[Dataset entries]
theorem State.matFails_canon {s : State} (key : Nat) (m : MatOp) (sub : Nat) (hC : s.Canon) :
    (State.matFails s key m sub).Canon := by
  unfold State.matFails
  repeat' first | (with_reducible first | assumption | apply State.modCore_canon | apply State.modGroup_canon | apply State.Canon.allWgs | apply State.Canon.allCores) | (rename_i hx; exact ⟨hx.1, hx.2, hx.3⟩) | dsimp only | split | (simp only [State.canon_lit]; refine State.CanonLit.of _ ?_ ?_ ?_) | intro _

theorem State.matComplete_canon {s : State} (key id sub : Nat) (res : Residue) (hC : s.Canon) :
    (State.matComplete s key id sub res).Canon := by
  unfold State.matComplete
  repeat' first | (with_reducible first | assumption | apply State.matFails_canon | apply State.patternFails_canon | apply State.Canon.allWgs | apply State.Canon.allCores | apply State.modCore_canon | apply State.mmaPerform_canon | apply State.subTransient_canon | apply State.subFence_canon) | (rename_i hx; exact ⟨hx.1, hx.2, hx.3⟩) | intro _ | dsimp only | split | dsimp only | (simp only [State.canon_lit]; refine State.CanonLit.of _ ?_ ?_ ?_)

theorem execMatrixOperationCompletion_canon (key id sub : Nat) (res : Residue) {s : State} (hC : s.Canon) :
    Out.Canon (execMatrixOperationCompletion key id sub res s) := by
  unfold execMatrixOperationCompletion
  repeat' first | (with_reducible first | assumption | apply State.matComplete_canon | apply Out.canon_next) | intro _ | dsimp only | split

theorem execSubarraySelfTest_canon (core sub : Nat) (passes : Bool) {s : State} (hC : s.Canon) :
    Out.Canon (execSubarraySelfTest core sub passes s) := by
  unfold execSubarraySelfTest
  repeat' first | (with_reducible first | assumption | apply State.patternFails_canon | apply State.Canon.allWgs | apply State.Canon.allCores | apply State.modCore_canon | apply State.subFence_canon | apply Out.canon_next) | (rename_i hx; exact ⟨hx.1, hx.2, hx.3⟩) | intro _ | dsimp only | split | dsimp only | (simp only [State.canon_lit]; refine State.CanonLit.of _ ?_ ?_ ?_)

theorem State.drainEvent_canon {s : State} (key : Nat) (g : Group) (ws : List LaneWr) (gr : Nat) (hC : s.Canon) :
    (State.drainEvent s key g ws gr).Canon := by
  unfold State.drainEvent
  repeat' first | (with_reducible first | assumption | apply State.dataEvent_canon) | dsimp only | split

theorem State.drainLs_canon {s : State} (key : Nat) (g : Group) (m : MatOp) (hC : s.Canon) :
    (State.drainLs s key g m).Canon := by
  unfold State.drainLs
  repeat' first | (with_reducible first | apply foldl_wg_canon | assumption | apply State.drainEvent_canon | apply State.Canon.allWgs | apply State.Canon.allCores | apply State.modGroup_canon | apply State.modWg_canon | apply State.dataEvent_canon | apply Workgroup.lsPoisonGran_canon | apply Workgroup.lsWritten_canon | apply foldl_canon) | (rename_i hx; exact ⟨Store.setList_wf _ _ hx.1, hx.2, hx.3⟩) | intro _ | dsimp only | split | dsimp only | (simp only [State.canon_lit]; refine State.CanonLit.of _ ?_ ?_ ?_)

EXERCISE BRIEF:
Nothing but an exact transcription of the records is expected.

SOLUTION TO THIS TASK:
theorem State.matFails_canon {s : State} (key : Nat) (m : MatOp) (sub : Nat) (hC : s.Canon) :
    (State.matFails s key m sub).Canon := by
  unfold State.matFails
  repeat' first | (with_reducible first | assumption | apply State.modCore_canon | apply State.modGroup_canon | apply State.Canon.allWgs | apply State.Canon.allCores) | (rename_i hx; exact ⟨hx.1, hx.2, hx.3⟩) | dsimp only | split | (simp only [State.canon_lit]; refine State.CanonLit.of _ ?_ ?_ ?_) | intro _

theorem State.matComplete_canon {s : State} (key id sub : Nat) (res : Residue) (hC : s.Canon) :
    (State.matComplete s key id sub res).Canon := by
  unfold State.matComplete
  repeat' first | (with_reducible first | assumption | apply State.matFails_canon | apply State.patternFails_canon | apply State.Canon.allWgs | apply State.Canon.allCores | apply State.modCore_canon | apply State.mmaPerform_canon | apply State.subTransient_canon | apply State.subFence_canon) | (rename_i hx; exact ⟨hx.1, hx.2, hx.3⟩) | intro _ | dsimp only | split | dsimp only | (simp only [State.canon_lit]; refine State.CanonLit.of _ ?_ ?_ ?_)

theorem execMatrixOperationCompletion_canon (key id sub : Nat) (res : Residue) {s : State} (hC : s.Canon) :
    Out.Canon (execMatrixOperationCompletion key id sub res s) := by
  unfold execMatrixOperationCompletion
  repeat' first | (with_reducible first | assumption | apply State.matComplete_canon | apply Out.canon_next) | intro _ | dsimp only | split

theorem execSubarraySelfTest_canon (core sub : Nat) (passes : Bool) {s : State} (hC : s.Canon) :
    Out.Canon (execSubarraySelfTest core sub passes s) := by
  unfold execSubarraySelfTest
  repeat' first | (with_reducible first | assumption | apply State.patternFails_canon | apply State.Canon.allWgs | apply State.Canon.allCores | apply State.modCore_canon | apply State.subFence_canon | apply Out.canon_next) | (rename_i hx; exact ⟨hx.1, hx.2, hx.3⟩) | intro _ | dsimp only | split | dsimp only | (simp only [State.canon_lit]; refine State.CanonLit.of _ ?_ ?_ ?_)

theorem State.drainEvent_canon {s : State} (key : Nat) (g : Group) (ws : List LaneWr) (gr : Nat) (hC : s.Canon) :
    (State.drainEvent s key g ws gr).Canon := by
  unfold State.drainEvent
  repeat' first | (with_reducible first | assumption | apply State.dataEvent_canon) | dsimp only | split

theorem State.drainLs_canon {s : State} (key : Nat) (g : Group) (m : MatOp) (hC : s.Canon) :
    (State.drainLs s key g m).Canon := by
  unfold State.drainLs
  repeat' first | (with_reducible first | apply foldl_wg_canon | assumption | apply State.drainEvent_canon | apply State.Canon.allWgs | apply State.Canon.allCores | apply State.modGroup_canon | apply State.modWg_canon | apply State.dataEvent_canon | apply Workgroup.lsPoisonGran_canon | apply Workgroup.lsWritten_canon | apply foldl_canon) | (rename_i hx; exact ⟨Store.setList_wf _ _ hx.1, hx.2, hx.3⟩) | intro _ | dsimp only | split | dsimp only | (simp only [State.canon_lit]; refine State.CanonLit.of _ ?_ ?_ ?_)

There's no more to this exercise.